Thanks for the feedback! It's a simple modification to guarantee things like this – for this prototype I thought it interesting though to expose the "raw" output of the neural network, including crazy things like sometimes placing two kings of the same color. I even force the neural network to place more pieces than it intends, if you put the piece slider on max, to see what happens (and often the result is very bad)
Thanks! Ah, sorry for that. Just to clarify, do you mean for the semi-transparent pieces (the generated ones without "locking in") or even the manually placed pieces?
Yes, they're distinguished: the pieces you place there manually ("fixed pieces" are opaque and thus should have the same color, off-white or dark-grey, no matter the background square.
The pieces the AI adds when you press generate, are translucent (and as such will be affected by the background color). Then you can press "Lock in" to convert the generated pieces to fixed pieces, in which case they will become opaque.
I realize that for anyone less used to the color scheme than me, this distinction is problematic since there will be no less than six different piece colors (white, black, translucent-white-on-light, translucent-white-on-dark, translucent-black-on-light, translucent-black-on-dark)
If you did the rating test, Noctie tries to adapt to your strength while you're playing, so if you play at 2574 level for a while, eventually Noctie will also play at that level. Since Noctie has no idea about your rating when the game starts, it might be that it took some time for the rating to adapt and therefore you found that the AI played much weaker.
The max strength of the AI is about 2700–2800 FIDE (level "Queen 4" inside the app if you have an account).

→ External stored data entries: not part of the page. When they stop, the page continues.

-- ==== Sys2Proof/Proofs/PlacementEvents.lean ====
section
/-! PROOFS. O51, contexts, pre-emption and Azimuth's exchanges (14 R307, R309, R311, R313, R323; 15 R331, R332, R334 to R337, R339). -/

open Sys2Proof Sys2Proof.Machine

/-- Settles O51: each clause is the equation of its event for one way that it can go, or what that way leaves. The retry of PREEMPT and UNPARK after
64 cycles is log 39's, instants that go on with `en` 0 are log 47's. -/
theorem placementEvents : Obligations.PlacementEvents := by
  unfold Obligations.PlacementEvents
  intro s n a k x p q A B slot comes
  refine ⟨contextFetch_ends, fun h hn => ⟨fun j hv => exec_contextFetch_slot h hv, fun j m hv hm hh => contextFetch_evicts h hn hv hm hh, exec_contextFetch_waits h⟩,
    exec_roamingOffer_over, fun h hr ho => ⟨roamingOffer_open ⟨h, hr, ho⟩, roamingOffer_closed ⟨h, hr, ho⟩⟩, ?preempts, exec_unpark_other, ?unparks,
    swapInstant_happens, swapEvalEnd_happens, ⟨?abandons, fun u v hu hv hwa hwb ha hb => freeze_freezes hu hv ⟨hwa, hwb, ha, hb⟩⟩, mark_happens, ?commits⟩
  case preempts =>
    intro hf hd d
    refine ⟨fun hs hv => exec_preempt_empty hf hv hs, fun y hs hv hshadow hboot hjob => ⟨fun hst => ?_, fun hst hu hstop hr => ?_⟩⟩
    · have hm : s.draining.mustLeave y = true := State.mustLeave_of_job hshadow hboot hjob (.inr (.inr hst))
      exact exec_preempt_retries hf hv hs hm (State.not_mayLeave hst)
    · have hm : s.draining.mustLeave y = true := State.mustLeave_of_job hshadow hboot hjob (hst.imp_right .inl)
      have hx := exec_preempt_leaves hf hv hs hm (State.mayLeave_between hst hu hstop) hd
      refine ⟨fun l hl => hx.trans (congrArg _ (State.leave_to (s := s.draining) hd hl)),
        fun hl hw _ => ⟨_, hx.trans (congrArg _ (State.leave_nowhere (s := s.draining) hd hl hr)), ?_⟩⟩
      exact State.park_parks (s := s.draining) hw
  case unparks =>
    intro hh hst hn
    have h : Unparks s := ⟨hh, hst⟩
    refine ⟨exec_unpark_asks h, exec_unpark_waits h, fun l hd hl hr hg hw => ⟨_, exec_unpark_moves h hd hl, ?_⟩⟩
    obtain ⟨hcell, hseat, hbase, hbetween, hbytes⟩ := State.relocate_parked hst hr hg hw
    rw [hn] at hcell hseat hbase hbetween hbytes
    exact ⟨hcell, hseat, hbase, hbetween, hbytes⟩
  case abandons =>
    rintro (h | h | h | h | h | h)
    · exact exec_freeze_abandons (.inl h)
    · exact exec_freeze_abandons (.inr (.inl h))
    · exact exec_freeze_abandons (.inr (.inr fun ⟨hwa, _⟩ => h hwa))
    · exact exec_freeze_abandons (.inr (.inr fun ⟨_, hwb, _⟩ => h hwb))
    · exact exec_freeze_abandons (.inr (.inr fun ⟨_, _, ha, _⟩ => h ha))
    · exact exec_freeze_abandons (.inr (.inr fun ⟨_, _, _, hb⟩ => h hb))
  case commits =>
    intro na nb back hback
    have hputs : x.putsBack na nb = back := Bool.eq_iff_iff.2 (PairSt.putsBack_iff.trans hback.symm)
    obtain ⟨t, hx, hpair, hregs, hstands⟩ := exchangeCommit_happens (State.whoIn_eq p x.a) (State.whoIn_eq q x.b) hputs
    exact ⟨t, hx, hpair, hregs, fun y hl hr hroam _ hw => hstands y hl hr hroam hw⟩
end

Per this site, https://chessgoals.com/rating-comparison/#lichessotb, 2809 Lichess is equal to around 2550 FIDE so if that's your lichess rating (wow btw!) maybe Noctie wasn't so far off. (EDIT: Ah I see, that's not your rating, sorry)
Obviously, you might get a different result next time – one game is very little information to make an accurate estimation off of, especially when the AI has to adapt it's playing strength as we go.
I don't use accuracy for the rating estimation BTW, I use custom neural networks that observe patterns in how humans at various rating levels play chess.
Okay, I played it a few more times and it definitely does not seem to be scaling up properly. Here is a game it was getting outplayed pretty substantially in the opening with equal material, but it severely misplayed even in tactical situations once things started to explode later on when it should have long since ramped up.
Interesting! I just played it again and can definitely see what you mean. But it keeps running into the same issue. It ends up giving itself lost positions early on which it's not really capable of defending. I was about to ask why you didn't go the other way (strong at first then gradually handicapping) but on the other hand I've never had anywhere near this much fun playing a bot, and maybe this is part of the reason why?
Well another obvious factor is that it plays in an extremely human-like fashion. I'm a relatively strong player and have been the reason for plenty of (C) labels but I would never, in a million years, think I was playing a bot here. Anyhow, awesome job.
Hey, you're right, adjust piece count is a local modification, so opening the same dreamId in multiple windows would let you view the position with different piece counts (and the link to Noctie uses the local state)
Thanks! Good idea, I could add FEN / PGN export in addition to lichess. I haven't tried conditioning the network on opening but given my training data, that should be possible. For now, you can simulate openings somewhat, by trying to fix pawns and pieces in their typical positions, but it would be better if I could do it like you suggested "QGA, 15–20 moves" etc. I might try this out!
Thanks! Yes, the traffic from here exposed a few issues & bottlenecks in the backend infrastructure. I have resolved most of them and it seems to be running OK now (?).
To answer your questions: Noctie takes every move into account. Especially in short games or very one-sided games, a lot of the rating estimate will come from your opening play. If you play a bad opening, Noctie adapts and you will get an easier game, which may lead to simpler positions where you have less risk of making a mistake that would lower your rating. So what opening you play definitely has a big impact when trying to judge the rating from one game only.
If you create an account and log in, Noctie will accumulate information from several games to give a more balanced difficulty and more accurate rating estimate (and show how it changes over time).
Noctie's involvement isn't strictly required for the rating estimate although it creates good conditions for it by making the game balanced, not dominated by time trouble or trying to flag the opponent, etc.
If the opening is rated as sufficiently bad, it would adjust its play accordingly and perhaps not challenge you sufficiently to be able to change its rating estimate. I.e. if you get a very easy, tactical game after that, the game might not be testing your abilities enough to revise the estimate from one game.